Provided records:
-- ==== Sys2Proof/Laws/KeepsPower.lean ====
section
/-! SUPPORT. What the operations of Machine/Power.lean keep: the queue, the canonical forms, time, and every kind of state they do not name. -/

namespace Sys2Proof.Machine

set_option linter.unusedTactic false
set_option linter.unreachableTactic false
set_option linter.unusedVariables false

theorem State.setPwr_keeps {F : List Kind} {r s : State} (kpwr : Kind.pwr ∈ F) (h : Keeps F r s) (p : Pwr) :
    Keeps F r (State.setPwr s p) := by
  unfold State.setPwr
  try lift_lets
  repeat' first
  | with_reducible assumption
  | (intro x; refine Keeps.cut (F := F) (r := r) (s := x) ?_ (fun hx => ?_); on_goal 2 => clear_value x)
  | (intro x; refine Keeps.cut (F := F) (r := r) (s := x.1) ?_ (fun hx => ?_); on_goal 2 => clear_value x)
  | (intro x; clear_value x)
  | (with_reducible refine Keeps.upd ?_ rfl rfl rfl rfl rfl rfl rfl rfl ?_ ?_ ?_ ?_ ?_ ?_ ?_ ?_ ?_ ?_ ?_ ?_ ?_ ?_ ?_ ?_ ?_ ?_ ?_ ?_ ?_ ?_ ?_ ?_ ?_ ?_ ?_ ?_ ?_ ?_ ?_ ?_ ?_ ?_ ?_ ?_ ?_ ?_ ?_ ?_ ?_ ?_ ?_ ?_ ?_ ?_ ?_ ?_ ?_ ?_ ?_ ?_ ?_ ?_ ?_ ?_ ?_ ?_ ?_ ?_ ?_ ?_ ?_ <;> first | with_reducible assumption | with_reducible exact Or.inr rfl | with_reducible exact Or.inl (by assumption))
  | (intro y)
  | lift_lets
  | unfold x
  | dsimp only

theorem State.pwrEvent_keeps {F : List Kind} {r s : State} (kregs : Kind.regs ∈ F) (knewtIrq : Kind.newtIrq ∈ F) (kfieldOps : Kind.fieldOps ∈ F) (h : Keeps F r s) (l : Loc) (tl : Kind.tbRegs ∈ F ∨ 65536 ≤ l.key) :
    Keeps F r (State.pwrEvent s l) := by
  unfold State.pwrEvent
  try lift_lets
  repeat' first
  | with_reducible assumption
  | exact Or.inl (by with_reducible assumption)
  | (refine Or.inr ?_; (repeat with_reducible apply Nat.le_add_right_of_le); first | decide | omega)
  | with_reducible apply State.event_keeps
  | (intro y)
  | dsimp only

theorem State.clkEvent_keeps {F : List Kind} {r s : State} (kregs : Kind.regs ∈ F) (knewtIrq : Kind.newtIrq ∈ F) (kfieldOps : Kind.fieldOps ∈ F) (h : Keeps F r s) (l : Loc) (tl : Kind.tbRegs ∈ F ∨ 65536 ≤ l.key) :
    Keeps F r (State.clkEvent s l) := by
  unfold State.clkEvent
  try lift_lets
  repeat' first
  | with_reducible assumption
  | exact Or.inl (by with_reducible assumption)
  | (refine Or.inr ?_; (repeat with_reducible apply Nat.le_add_right_of_le); first | decide | omega)
  | with_reducible apply State.event_keeps
  | (intro y)
  | dsimp only

theorem State.clusterHold_keeps {F : List Kind} {r s : State} (kout : Kind.out ∈ F) (khart : Kind.hart ∈ F) (kdie : Kind.die ∈ F) (kwbTag : Kind.wbTag ∈ F) (h : Keeps F r s) (d : Nat) (c : Nat) :
    Keeps F r (State.clusterHold s d c) := by
  unfold State.clusterHold
  try lift_lets
  repeat' first
  | with_reducible assumption
  | exact Or.inl (by with_reducible assumption)
  | (refine Or.inr ?_; (repeat with_reducible apply Nat.le_add_right_of_le); first | decide | omega)
  | with_reducible rfl
  | with_reducible apply State.forAll_keeps
  | with_reducible apply State.wcDrain_keeps
  | with_reducible apply State.setHart_keeps
  | with_reducible refine Keeps.ite ?_ ?_
  | with_reducible refine OptKeeps.get (by with_reducible assumption) ?_
  | with_reducible refine Keeps.elim ?_ ?_
  | with_reducible refine Keeps.foldl_fst ?_ _ _ ?_
  | with_reducible refine Keeps.foldl ?_ _ _ ?_
  | split
  | (with_reducible intro x; refine Keeps.cut (F := F) (r := r) (s := x) ?_ (fun hx => ?_); on_goal 2 => clear_value x)
  | (with_reducible intro x; refine Keeps.cut (F := F) (r := r) (s := x.1) ?_ (fun hx => ?_); on_goal 2 => clear_value x)
  | (with_reducible intro y)
  | (lift_lets; with_reducible intro x; refine Keeps.cut (F := F) (r := r) (s := x) ?_ (fun hx => ?_); on_goal 2 => clear_value x)
  | (lift_lets; with_reducible intro x; refine Keeps.cut (F := F) (r := r) (s := x.1) ?_ (fun hx => ?_); on_goal 2 => clear_value x)
  | (lift_lets; with_reducible intro y)
  | simp only [id]
  | dsimp only

theorem State.resetHart_keeps {F : List Kind} {r s : State} (kregs : Kind.regs ∈ F) (khregs : Kind.hregs ∈ F) (kfieldOps : Kind.fieldOps ∈ F) (khart : Kind.hart ∈ F) (kfiles : Kind.files ∈ F) (kgftag : Kind.gftag ∈ F) (kpaused : Kind.paused ∈ F) (h : Keeps F r s) (a : Nat) :
    Keeps F r (s.resetHart a) := by
  have h0 : Keeps F r (s.resetKeys (0x1000000000 + 0x1000 * a) (0x1000000000 + 0x1000 * a + 0x1000)) :=
    by
    apply State.resetKeys_keeps <;> first | assumption | exact Or.inr (by omega)
  have hp : ∀ x, Keeps F r x → ∀ v w, Keeps F r ((x.put (L.SKLSCFG.PAIR a) v).put (L.SKLSCFG.MM_SEEN a) w) := fun x hx v w =>
    State.put_keeps kregs (State.put_keeps kregs hx _ _ (Or.inr (by show 65536 ≤ _ + _; omega))) _ _ (Or.inr (by show 65536 ≤ _ + _; omega))
  unfold State.resetHart
  extract_lets pair seen b t
  have h2 : Keeps F r t := hp _ h0 _ _
  clear_value t
  refine ⟨fun k hk => ?_, fun i => { h2.inv i with hregs := SMap.wf_filter _ _ _ (h2.inv i).hregs }, h2.pending, h2.up, h2.free⟩
  have := h2.frame k hk
  cases k <;> first | contradiction | exact this

theorem State.resetClusterCaches_keeps {F : List Kind} {r s : State} (kcache : Kind.cache ∈ F) (kplru : Kind.plru ∈ F) (kstreams : Kind.streams ∈ F) (h : Keeps F r s) (d : Nat) (c : Nat) :
    Keeps F r (State.resetClusterCaches s d c) := by
  unfold State.resetClusterCaches
  try lift_lets
  repeat' first
  | with_reducible assumption
  | (intro x; refine Keeps.cut (F := F) (r := r) (s := x) ?_ (fun hx => ?_); on_goal 2 => clear_value x)
  | (intro x; refine Keeps.cut (F := F) (r := r) (s := x.1) ?_ (fun hx => ?_); on_goal 2 => clear_value x)
  | (intro x; clear_value x)
  | with_reducible apply State.clearClusterStreams_keeps
  | (with_reducible refine Keeps.upd ?_ rfl rfl rfl rfl rfl rfl rfl rfl ?_ ?_ ?_ ?_ ?_ ?_ ?_ ?_ ?_ ?_ ?_ ?_ ?_ ?_ ?_ ?_ ?_ ?_ ?_ ?_ ?_ ?_ ?_ ?_ ?_ ?_ ?_ ?_ ?_ ?_ ?_ ?_ ?_ ?_ ?_ ?_ ?_ ?_ ?_ ?_ ?_ ?_ ?_ ?_ ?_ ?_ ?_ ?_ ?_ ?_ ?_ ?_ ?_ ?_ ?_ ?_ ?_ ?_ ?_ ?_ ?_ ?_ ?_ <;> first | with_reducible assumption | with_reducible exact Or.inr rfl | with_reducible exact Or.inl (by assumption) | with_reducible apply State.clearClusterStreams_keeps)
  | (intro y)
  | lift_lets
  | unfold x
  | dsimp only

theorem State.clusterStart_keeps {F : List Kind} {r s : State} (kregs : Kind.regs ∈ F) (khregs : Kind.hregs ∈ F) (kfieldOps : Kind.fieldOps ∈ F) (khart : Kind.hart ∈ F) (kfiles : Kind.files ∈ F) (kgftag : Kind.gftag ∈ F) (kpaused : Kind.paused ∈ F) (kcache : Kind.cache ∈ F) (kplru : Kind.plru ∈ F) (kstreams : Kind.streams ∈ F) (h : Keeps F r s) (d : Nat) (c : Nat) :
    Keeps F r (State.clusterStart s d c) := by
  unfold State.clusterStart
  try lift_lets
  repeat' first
  | with_reducible assumption
  | exact Or.inl (by with_reducible assumption)
  | (refine Or.inr ?_; (repeat with_reducible apply Nat.le_add_right_of_le); first | decide | omega)
  | with_reducible rfl
  | with_reducible apply State.forAll_keeps
  | with_reducible apply State.resetHart_keeps
  | with_reducible apply State.resetClusterCaches_keeps
  | with_reducible apply State.setBitOf_keeps
  | with_reducible apply State.clearBitOf_keeps
  | with_reducible apply State.when_keeps
  | with_reducible apply State.put_keeps
  | with_reducible apply State.setHreg_keeps
  | with_reducible apply State.setHart_keeps
  | with_reducible refine Keeps.ite ?_ ?_
  | with_reducible refine OptKeeps.get (by with_reducible assumption) ?_
  | with_reducible refine Keeps.elim ?_ ?_
  | with_reducible refine Keeps.foldl_fst ?_ _ _ ?_
  | with_reducible refine Keeps.foldl ?_ _ _ ?_
  | split
  | (with_reducible intro x; refine Keeps.cut (F := F) (r := r) (s := x) ?_ (fun hx => ?_); on_goal 2 => clear_value x)
  | (with_reducible intro x; refine Keeps.cut (F := F) (r := r) (s := x.1) ?_ (fun hx => ?_); on_goal 2 => clear_value x)
  | (with_reducible intro y)
  | (lift_lets; with_reducible intro x; refine Keeps.cut (F := F) (r := r) (s := x) ?_ (fun hx => ?_); on_goal 2 => clear_value x)
  | (lift_lets; with_reducible intro x; refine Keeps.cut (F := F) (r := r) (s := x.1) ?_ (fun hx => ?_); on_goal 2 => clear_value x)
  | (lift_lets; with_reducible intro y)
  | simp only [id]
  | dsimp only

theorem State.setPwrReqs_keeps {F : List Kind} {r s : State} (kregs : Kind.regs ∈ F) (kpwr : Kind.pwr ∈ F) (h : Keeps F r s) (n : Nat) (l : List PwrReq) :
    Keeps F r (State.setPwrReqs s n l) := by
  unfold State.setPwrReqs
  try lift_lets
  repeat' first
  | with_reducible assumption
  | exact Or.inl (by with_reducible assumption)
  | (refine Or.inr ?_; (repeat with_reducible apply Nat.le_add_right_of_le); first | decide | omega)
  | (intro x; refine Keeps.cut (F := F) (r := r) (s := x) ?_ (fun hx => ?_); on_goal 2 => clear_value x)
  | (intro x; refine Keeps.cut (F := F) (r := r) (s := x.1) ?_ (fun hx => ?_); on_goal 2 => clear_value x)
  | (intro x; clear_value x)
  | with_reducible apply State.put_keeps
  | with_reducible apply State.setPwr_keeps
  | (with_reducible refine Keeps.upd ?_ rfl rfl rfl rfl rfl rfl rfl rfl ?_ ?_ ?_ ?_ ?_ ?_ ?_ ?_ ?_ ?_ ?_ ?_ ?_ ?_ ?_ ?_ ?_ ?_ ?_ ?_ ?_ ?_ ?_ ?_ ?_ ?_ ?_ ?_ ?_ ?_ ?_ ?_ ?_ ?_ ?_ ?_ ?_ ?_ ?_ ?_ ?_ ?_ ?_ ?_ ?_ ?_ ?_ ?_ ?_ ?_ ?_ ?_ ?_ ?_ ?_ ?_ ?_ ?_ ?_ ?_ ?_ ?_ ?_ <;> first | with_reducible assumption | with_reducible exact Or.inr rfl | with_reducible exact Or.inl (by assumption) | with_reducible apply State.put_keeps | with_reducible apply State.setPwr_keeps)
  | with_reducible refine Keeps.ite ?_ ?_
  | split
  | (intro y)
  | lift_lets
  | unfold x
  | dsimp only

What is being asked: Scanning the data above, copy out every line where "linter" is found.

Result:
set_option linter.unusedTactic false
set_option linter.unreachableTactic false
set_option linter.unusedVariables false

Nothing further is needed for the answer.